Folding the Pacific Carbon Trust into the ministry of environment doesn't go far enough. The trust should be scrapped.

The first move in the provincial government’s core review, designed to reduce overall government costs, targets the Pacific Carbon Trust. But it doesn’t go nearly far enough.

The government is planning to move the trust into the ministry of environment, and reduce its staff and administrative costs. It would be far better to eliminate it.

Bill Bennett, the minister responsible for the review, says the move will save $5.6 million annually by 2015-16. The carbon trust’s staff will be reduced to five from 18.

Unfortunately, the government is still spinning the half-truth that the Pacific Carbon Trust is actually reducing carbon emissions. All it really does is boost the cost of government projects and initiatives. New schools, for exaple, cost more because all government agencies are required to buy carbon offsets so that the province can claim that it is totally carbon neutral.

The offsets it buys, at $25 per tonne, are purchased from the private sector — usually from large carbon emitters (such as Encana, a natural gas producer) to build projects that reduce the amount of carbon they emit. What is left unsaid is that most of these projects would likely be built anyway. The only concrete accomplishment of these forced offset purchases, all of which are paid for by taxpayers, is that they may speed up the timetable of some projects.

NDP leader Adrian Dix, who fumbled on a number of occasions during the provincial election campaign, was strikingly clear on the Pacific Carbon Trust. He would eliminate it.
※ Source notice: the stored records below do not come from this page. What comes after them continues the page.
-- ==== Sys2Proof/Machine/Flags.lean ====
section
/-! DEFINITION. The Condition Unit: latching and clearing causes, present indications, top cause, the FAULT# pin
(10.5, 10.6). -/

namespace Sys2Proof.Machine

open Sys2Proof

/-- A cause's priority, 1 to 9 (Figure 10-2). -/
def priority : Cause → Nat
  | .config => 1
  | .line => 2
  | .saturate => 3
  | .head => 4
  | .slip => 5
  | .zero => 6
  | .overrun => 7
  | .late => 8
  | .layout => 9

/-- The nine causes in priority order. -/
def allCauses : List Cause := [.config, .line, .saturate, .head, .slip, .zero, .overrun, .late, .layout]

/-- The mask bit of a cause: priority k is bit k − 1 (R184). -/
def causeBit (c : Cause) : CauseMask := BitVec.twoPow 9 (priority c - 1)

/-- A mask holds a cause. -/
def hasCause (m : CauseMask) (c : Cause) : Bool := m.getLsbD (priority c - 1)

/-- The mask of all nine causes. -/
def allCausesMask : CauseMask := BitVec.allOnes 9

/-- The four persistent causes (R185). -/
def persistentMask : CauseMask := causeBit .config ||| causeBit .line ||| causeBit .head ||| causeBit .layout

/-- FAULT# is low while an enabled cause is latched (R187). -/
def drivePin (c : Cnd) : Cnd := { c with faultLow := (c.latched &&& c.enable) != 0 }

/-- R184: a reported cause becomes latched. -/
def latch (c : Cause) (s : State) : State :=
  { s with cnd := drivePin { s.cnd with latched := s.cnd.latched ||| causeBit c } }

/-- R185: the owning block reports a persistent condition present, which latches the cause. -/
def reportPresent (c : Cause) (s : State) : State :=
  latch c { s with cnd := { s.cnd with present := s.cnd.present ||| causeBit c } }

/-- R185: the owning block reports the condition absent; the cause stays latched. -/
def reportAbsent (c : Cause) (s : State) : State :=
  { s with cnd := { s.cnd with present := s.cnd.present &&& ~~~ (causeBit c) } }

/-- R188: the named causes are cleared, and those whose condition is present are latched again at once. -/
def clearCauses (m : CauseMask) (s : State) : State :=
  let kept := (s.cnd.latched &&& ~~~ m) ||| (s.cnd.latched &&& m &&& s.cnd.present)
  { s with cnd := drivePin { s.cnd with latched := kept } }

/-- R187: the enable mask takes its value at the end of LOADING. -/
def setEnable (m : CauseMask) (s : State) : State :=
  { s with cnd := drivePin { s.cnd with enable := m } }

/-- R186: the latched cause of highest priority. -/
def topCause (s : State) : Option Cause := allCauses.find? (hasCause s.cnd.latched)

end Sys2Proof.Machine
end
He made this case, even as he was trying to appeal to more Green-minded voters on southern Vancouver Island, where the Green Party is strongest and where the party actually elected an MLA, Andrew Weaver in Oak Bay-Gordon Head.

The current BC Liberal government continues to mouth platitudes about carbon reduction, even as it proposes a number of LNG plants that would certainly boost the amount of carbon emitted in B.C. However, if the plants are built and natural gas begins to replace coal as the source of electricity in countries like China, worldwide carbon emissions will decrease.

That type of effort towards reducing carbon is far superior to the smoke and mirrors of the Pacific Carbon Trust.